85年以来18年ぶりの優勝を果たした03年には、金本、下柳剛、伊良部秀輝などを補強、20人を超える選手の入れ替えが行われた。星野仙一監督の強烈なリーダーシップのもと、他球団を圧倒してリーグを制覇。2年後の05年にも岡田彰布監督が率いるチームが2位中日に10ゲーム差をつける戦いぶりでリーグ優勝を果たした。

 長期間の低迷を抜け出し、阪神は“常勝チーム”に生まれ変わったかに見えた。しかし、その後はリーグ制覇は一度もなし。宿命のライバルでもある巨人はその間に8度リーグ優勝し、現在は2連覇中だ。阪神ファンからすると悔しい状況が続いている。

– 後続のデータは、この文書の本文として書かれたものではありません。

/-! The update `setDout4`, field by field. -/

@[simp] theorem setDout4_params (q : Quad Word) : (setDout4 q s).params = s.params := rfl
@[simp] theorem setDout4_cmd (q : Quad Word) : (setDout4 q s).cmd = s.cmd := rfl
@[simp] theorem setDout4_status (q : Quad Word) : (setDout4 q s).status = s.status := rfl
@[simp] theorem setDout4_ie (q : Quad Word) : (setDout4 q s).ie = s.ie := rfl
@[simp] theorem setDout4_qp (q : Quad Word) : (setDout4 q s).qp = s.qp := rfl
@[simp] theorem setDout4_fmt (q : Quad Word) : (setDout4 q s).fmt = s.fmt := rfl
@[simp] theorem setDout4_width (q : Quad Word) : (setDout4 q s).width = s.width := rfl
@[simp] theorem setDout4_height (q : Quad Word) : (setDout4 q s).height = s.height := rfl
@[simp] theorem setDout4_errAddr (q : Quad Word) : (setDout4 q s).errAddr = s.errAddr := rfl
@[simp] theorem setDout4_srcBase (q : Quad Word) : (setDout4 q s).srcBase = s.srcBase := rfl
@[simp] theorem setDout4_srcStride (q : Quad Word) : (setDout4 q s).srcStride = s.srcStride := rfl
@[simp] theorem setDout4_dstBase (q : Quad Word) : (setDout4 q s).dstBase = s.dstBase := rfl
@[simp] theorem setDout4_dstStride (q : Quad Word) : (setDout4 q s).dstStride = s.dstStride := rfl
@[simp] theorem setDout4_thr (q : Quad Word) : (setDout4 q s).thr = s.thr := rfl
@[simp] theorem setDout4_di (q : Quad Word) : (setDout4 q s).di = s.di := rfl
@[simp] theorem setDout4_dout (q : Quad Word) :
    (setDout4 q s).dout = (((s.dout.set 0 q.t0).set 1 q.t1).set 2 q.t2).set 3 q.t3 := rfl
@[simp] theorem setDout4_accLo (q : Quad Word) : (setDout4 q s).accLo = s.accLo := rfl
@[simp] theorem setDout4_accHi (q : Quad Word) : (setDout4 q s).accHi = s.accHi := rfl
@[simp] theorem setDout4_ext (q : Quad Word) : (setDout4 q s).ext = s.ext := rfl
@[simp] theorem setDout4_colc (q : Quad Word) : (setDout4 q s).colc = s.colc := rfl
@[simp] theorem setDout4_block (q : Quad Word) : (setDout4 q s).block = s.block := rfl
@[simp] theorem setDout4_accV (q : Quad Word) : (setDout4 q s).accV = s.accV := rfl
@[simp] theorem setDout4_phase (q : Quad Word) : (setDout4 q s).phase = s.phase := rfl
@[simp] theorem setDout4_row (q : Quad Word) : (setDout4 q s).row = s.row := rfl
@[simp] theorem setDout4_col (q : Quad Word) : (setDout4 q s).col = s.col := rfl
@[simp] theorem setDout4_mem (q : Quad Word) : (setDout4 q s).mem = s.mem := rfl
@[simp] theorem setDout4_port (q : Quad Word) : (setDout4 q s).port = s.port := rfl
@[simp] theorem setDout4_races (q : Quad Word) : (setDout4 q s).races = s.races := rfl
@[simp] theorem setDout4_script (q : Quad Word) : (setDout4 q s).script = s.script := rfl
@[simp] theorem setDout4_response (q : Quad Word) : (setDout4 q s).response = s.response := rfl
@[simp] theorem setDout4_drawn (q : Quad Word) : (setDout4 q s).drawn = s.drawn := rfl
@[simp] theorem setDout4_seen (q : Quad Word) : (setDout4 q s).seen = s.seen := rfl

/-! The update `setDout16`, field by field. -/

@[simp] theorem setDout16_params (d : Vector Word 16) : (setDout16 d s).params = s.params := rfl
@[simp] theorem setDout16_cmd (d : Vector Word 16) : (setDout16 d s).cmd = s.cmd := rfl
@[simp] theorem setDout16_status (d : Vector Word 16) : (setDout16 d s).status = s.status := rfl
@[simp] theorem setDout16_ie (d : Vector Word 16) : (setDout16 d s).ie = s.ie := rfl
@[simp] theorem setDout16_qp (d : Vector Word 16) : (setDout16 d s).qp = s.qp := rfl
@[simp] theorem setDout16_fmt (d : Vector Word 16) : (setDout16 d s).fmt = s.fmt := rfl
@[simp] theorem setDout16_width (d : Vector Word 16) : (setDout16 d s).width = s.width := rfl
@[simp] theorem setDout16_height (d : Vector Word 16) : (setDout16 d s).height = s.height := rfl
@[simp] theorem setDout16_errAddr (d : Vector Word 16) : (setDout16 d s).errAddr = s.errAddr := rfl
@[simp] theorem setDout16_srcBase (d : Vector Word 16) : (setDout16 d s).srcBase = s.srcBase := rfl
@[simp] theorem setDout16_srcStride (d : Vector Word 16) :
    (setDout16 d s).srcStride = s.srcStride := rfl
@[simp] theorem setDout16_dstBase (d : Vector Word 16) : (setDout16 d s).dstBase = s.dstBase := rfl
@[simp] theorem setDout16_dstStride (d : Vector Word 16) :
    (setDout16 d s).dstStride = s.dstStride := rfl
@[simp] theorem setDout16_thr (d : Vector Word 16) : (setDout16 d s).thr = s.thr := rfl
@[simp] theorem setDout16_di (d : Vector Word 16) : (setDout16 d s).di = s.di := rfl
@[simp] theorem setDout16_dout (d : Vector Word 16) : (setDout16 d s).dout = d := rfl
@[simp] theorem setDout16_accLo (d : Vector Word 16) : (setDout16 d s).accLo = s.accLo := rfl
@[simp] theorem setDout16_accHi (d : Vector Word 16) : (setDout16 d s).accHi = s.accHi := rfl
@[simp] theorem setDout16_ext (d : Vector Word 16) : (setDout16 d s).ext = s.ext := rfl
@[simp] theorem setDout16_colc (d : Vector Word 16) : (setDout16 d s).colc = s.colc := rfl
@[simp] theorem setDout16_block (d : Vector Word 16) : (setDout16 d s).block = s.block := rfl
@[simp] theorem setDout16_accV (d : Vector Word 16) : (setDout16 d s).accV = s.accV := rfl
@[simp] theorem setDout16_phase (d : Vector Word 16) : (setDout16 d s).phase = s.phase := rfl
@[simp] theorem setDout16_row (d : Vector Word 16) : (setDout16 d s).row = s.row := rfl
@[simp] theorem setDout16_col (d : Vector Word 16) : (setDout16 d s).col = s.col := rfl
@[simp] theorem setDout16_mem (d : Vector Word 16) : (setDout16 d s).mem = s.mem := rfl
@[simp] theorem setDout16_port (d : Vector Word 16) : (setDout16 d s).port = s.port := rfl
@[simp] theorem setDout16_races (d : Vector Word 16) : (setDout16 d s).races = s.races := rfl
@[simp] theorem setDout16_script (d : Vector Word 16) : (setDout16 d s).script = s.script := rfl
@[simp] theorem setDout16_response (d : Vector Word 16) :
    (setDout16 d s).response = s.response := rfl
@[simp] theorem setDout16_drawn (d : Vector Word 16) : (setDout16 d s).drawn = s.drawn := rfl
@[simp] theorem setDout16_seen (d : Vector Word 16) : (setDout16 d s).seen = s.seen := rfl

/-! The update `setAccInt`, field by field. -/

@[simp] theorem setAccInt_params (v : Int) : (setAccInt v s).params = s.params := rfl
@[simp] theorem setAccInt_cmd (v : Int) : (setAccInt v s).cmd = s.cmd := rfl
@[simp] theorem setAccInt_status (v : Int) : (setAccInt v s).status = s.status := rfl
@[simp] theorem setAccInt_ie (v : Int) : (setAccInt v s).ie = s.ie := rfl
@[simp] theorem setAccInt_qp (v : Int) : (setAccInt v s).qp = s.qp := rfl
@[simp] theorem setAccInt_fmt (v : Int) : (setAccInt v s).fmt = s.fmt := rfl
@[simp] theorem setAccInt_width (v : Int) : (setAccInt v s).width = s.width := rfl
@[simp] theorem setAccInt_height (v : Int) : (setAccInt v s).height = s.height := rfl
@[simp] theorem setAccInt_errAddr (v : Int) : (setAccInt v s).errAddr = s.errAddr := rfl
@[simp] theorem setAccInt_srcBase (v : Int) : (setAccInt v s).srcBase = s.srcBase := rfl
@[simp] theorem setAccInt_srcStride (v : Int) : (setAccInt v s).srcStride = s.srcStride := rfl
@[simp] theorem setAccInt_dstBase (v : Int) : (setAccInt v s).dstBase = s.dstBase := rfl
@[simp] theorem setAccInt_dstStride (v : Int) : (setAccInt v s).dstStride = s.dstStride := rfl
@[simp] theorem setAccInt_thr (v : Int) : (setAccInt v s).thr = s.thr := rfl
@[simp] theorem setAccInt_di (v : Int) : (setAccInt v s).di = s.di := rfl
@[simp] theorem setAccInt_dout (v : Int) : (setAccInt v s).dout = s.dout := rfl
@[simp] theorem setAccInt_accLo (v : Int) :
    (setAccInt v s).accLo = (BitVec.ofInt 64 v).extractLsb' 0 32 := rfl
@[simp] theorem setAccInt_accHi (v : Int) :
    (setAccInt v s).accHi = (BitVec.ofInt 64 v).extractLsb' 32 32 := rfl
@[simp] theorem setAccInt_ext (v : Int) : (setAccInt v s).ext = s.ext := rfl
@[simp] theorem setAccInt_colc (v : Int) : (setAccInt v s).colc = s.colc := rfl
@[simp] theorem setAccInt_block (v : Int) : (setAccInt v s).block = s.block := rfl
@[simp] theorem setAccInt_accV (v : Int) : (setAccInt v s).accV = s.accV := rfl
@[simp] theorem setAccInt_phase (v : Int) : (setAccInt v s).phase = s.phase := rfl
@[simp] theorem setAccInt_row (v : Int) : (setAccInt v s).row = s.row := rfl
@[simp] theorem setAccInt_col (v : Int) : (setAccInt v s).col = s.col := rfl
@[simp] theorem setAccInt_mem (v : Int) : (setAccInt v s).mem = s.mem := rfl
@[simp] theorem setAccInt_port (v : Int) : (setAccInt v s).port = s.port := rfl
@[simp] theorem setAccInt_races (v : Int) : (setAccInt v s).races = s.races := rfl
@[simp] theorem setAccInt_script (v : Int) : (setAccInt v s).script = s.script := rfl
@[simp] theorem setAccInt_response (v : Int) : (setAccInt v s).response = s.response := rfl
@[simp] theorem setAccInt_drawn (v : Int) : (setAccInt v s).drawn = s.drawn := rfl
@[simp] theorem setAccInt_seen (v : Int) : (setAccInt v s).seen = s.seen := rfl

/-! The update `setAccFlt`, field by field. -/

@[simp] theorem setAccFlt_params (v : Word) : (setAccFlt v s).params = s.params := rfl
@[simp] theorem setAccFlt_cmd (v : Word) : (setAccFlt v s).cmd = s.cmd := rfl
@[simp] theorem setAccFlt_status (v : Word) : (setAccFlt v s).status = s.status := rfl
@[simp] theorem setAccFlt_ie (v : Word) : (setAccFlt v s).ie = s.ie := rfl
@[simp] theorem setAccFlt_qp (v : Word) : (setAccFlt v s).qp = s.qp := rfl
@[simp] theorem setAccFlt_fmt (v : Word) : (setAccFlt v s).fmt = s.fmt := rfl
@[simp] theorem setAccFlt_width (v : Word) : (setAccFlt v s).width = s.width := rfl
@[simp] theorem setAccFlt_height (v : Word) : (setAccFlt v s).height = s.height := rfl
@[simp] theorem setAccFlt_errAddr (v : Word) : (setAccFlt v s).errAddr = s.errAddr := rfl
@[simp] theorem setAccFlt_srcBase (v : Word) : (setAccFlt v s).srcBase = s.srcBase := rfl
@[simp] theorem setAccFlt_srcStride (v : Word) : (setAccFlt v s).srcStride = s.srcStride := rfl
@[simp] theorem setAccFlt_dstBase (v : Word) : (setAccFlt v s).dstBase = s.dstBase := rfl
@[simp] theorem setAccFlt_dstStride (v : Word) : (setAccFlt v s).dstStride = s.dstStride := rfl
@[simp] theorem setAccFlt_thr (v : Word) : (setAccFlt v s).thr = s.thr := rfl
@[simp] theorem setAccFlt_di (v : Word) : (setAccFlt v s).di = s.di := rfl
@[simp] theorem setAccFlt_dout (v : Word) : (setAccFlt v s).dout = s.dout := rfl
@[simp] theorem setAccFlt_accLo (v : Word) : (setAccFlt v s).accLo = v := rfl
@[simp] theorem setAccFlt_accHi (v : Word) : (setAccFlt v s).accHi = 0 := rfl
@[simp] theorem setAccFlt_ext (v : Word) : (setAccFlt v s).ext = s.ext := rfl
@[simp] theorem setAccFlt_colc (v : Word) : (setAccFlt v s).colc = s.colc := rfl
@[simp] theorem setAccFlt_block (v : Word) : (setAccFlt v s).block = s.block := rfl
@[simp] theorem setAccFlt_accV (v : Word) : (setAccFlt v s).accV = s.accV := rfl
@[simp] theorem setAccFlt_phase (v : Word) : (setAccFlt v s).phase = s.phase := rfl
@[simp] theorem setAccFlt_row (v : Word) : (setAccFlt v s).row = s.row := rfl
@[simp] theorem setAccFlt_col (v : Word) : (setAccFlt v s).col = s.col := rfl
@[simp] theorem setAccFlt_mem (v : Word) : (setAccFlt v s).mem = s.mem := rfl
@[simp] theorem setAccFlt_port (v : Word) : (setAccFlt v s).port = s.port := rfl
@[simp] theorem setAccFlt_races (v : Word) : (setAccFlt v s).races = s.races := rfl
@[simp] theorem setAccFlt_script (v : Word) : (setAccFlt v s).script = s.script := rfl
@[simp] theorem setAccFlt_response (v : Word) : (setAccFlt v s).response = s.response := rfl
@[simp] theorem setAccFlt_drawn (v : Word) : (setAccFlt v s).drawn = s.drawn := rfl
@[simp] theorem setAccFlt_seen (v : Word) : (setAccFlt v s).seen = s.seen := rfl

「若い人たちの間では、巨人がライバルという意識は薄くなっている。それだけ長きに渡り阪神は優勝から遠ざかっている。巨人は全国区であり土俵が違う感覚があるのかもしれない。しかし阪神が勝てば盛り上がるのは変わらない。現状を一気に覆すのは難しいが、まずは今年、絶対に優勝すること。阪神が勝てば、嘘のように関西の景気は良くなる。テレビの視聴率も信じられないほど取れる。コロナ禍の今だからこそ、阪神が希望の星なんです」(在阪テレビ局関係者)

 関西、そして日本の行方を左右するというのは少し言い過ぎかもしれないが、阪神が強ければ野球界に活気が出るのは間違いない。

「インタビュアーが僕に『日本一おめでとうございます』っていうのを実際にやる、というのがあって。それがすごく臨場感があって、つい最近やったのですが。何回も自分の中で繰り返しやっていくとリアルになってくる。どんどんやっていると、飛行機の中とかでやっていても、何かこうジーンとくるのよ、自分の中で。涙が出るというか」(矢野監督/20年5月17日・サンスポ)

 昨シーズン開幕前、矢野監督は優勝のイメージトレーニングをしていたという。果たして今年はそれが現実となるのか。戦力的には十分それを狙えるだけの条件がそろっている。16年ぶりとなるリーグ制覇を期待したい。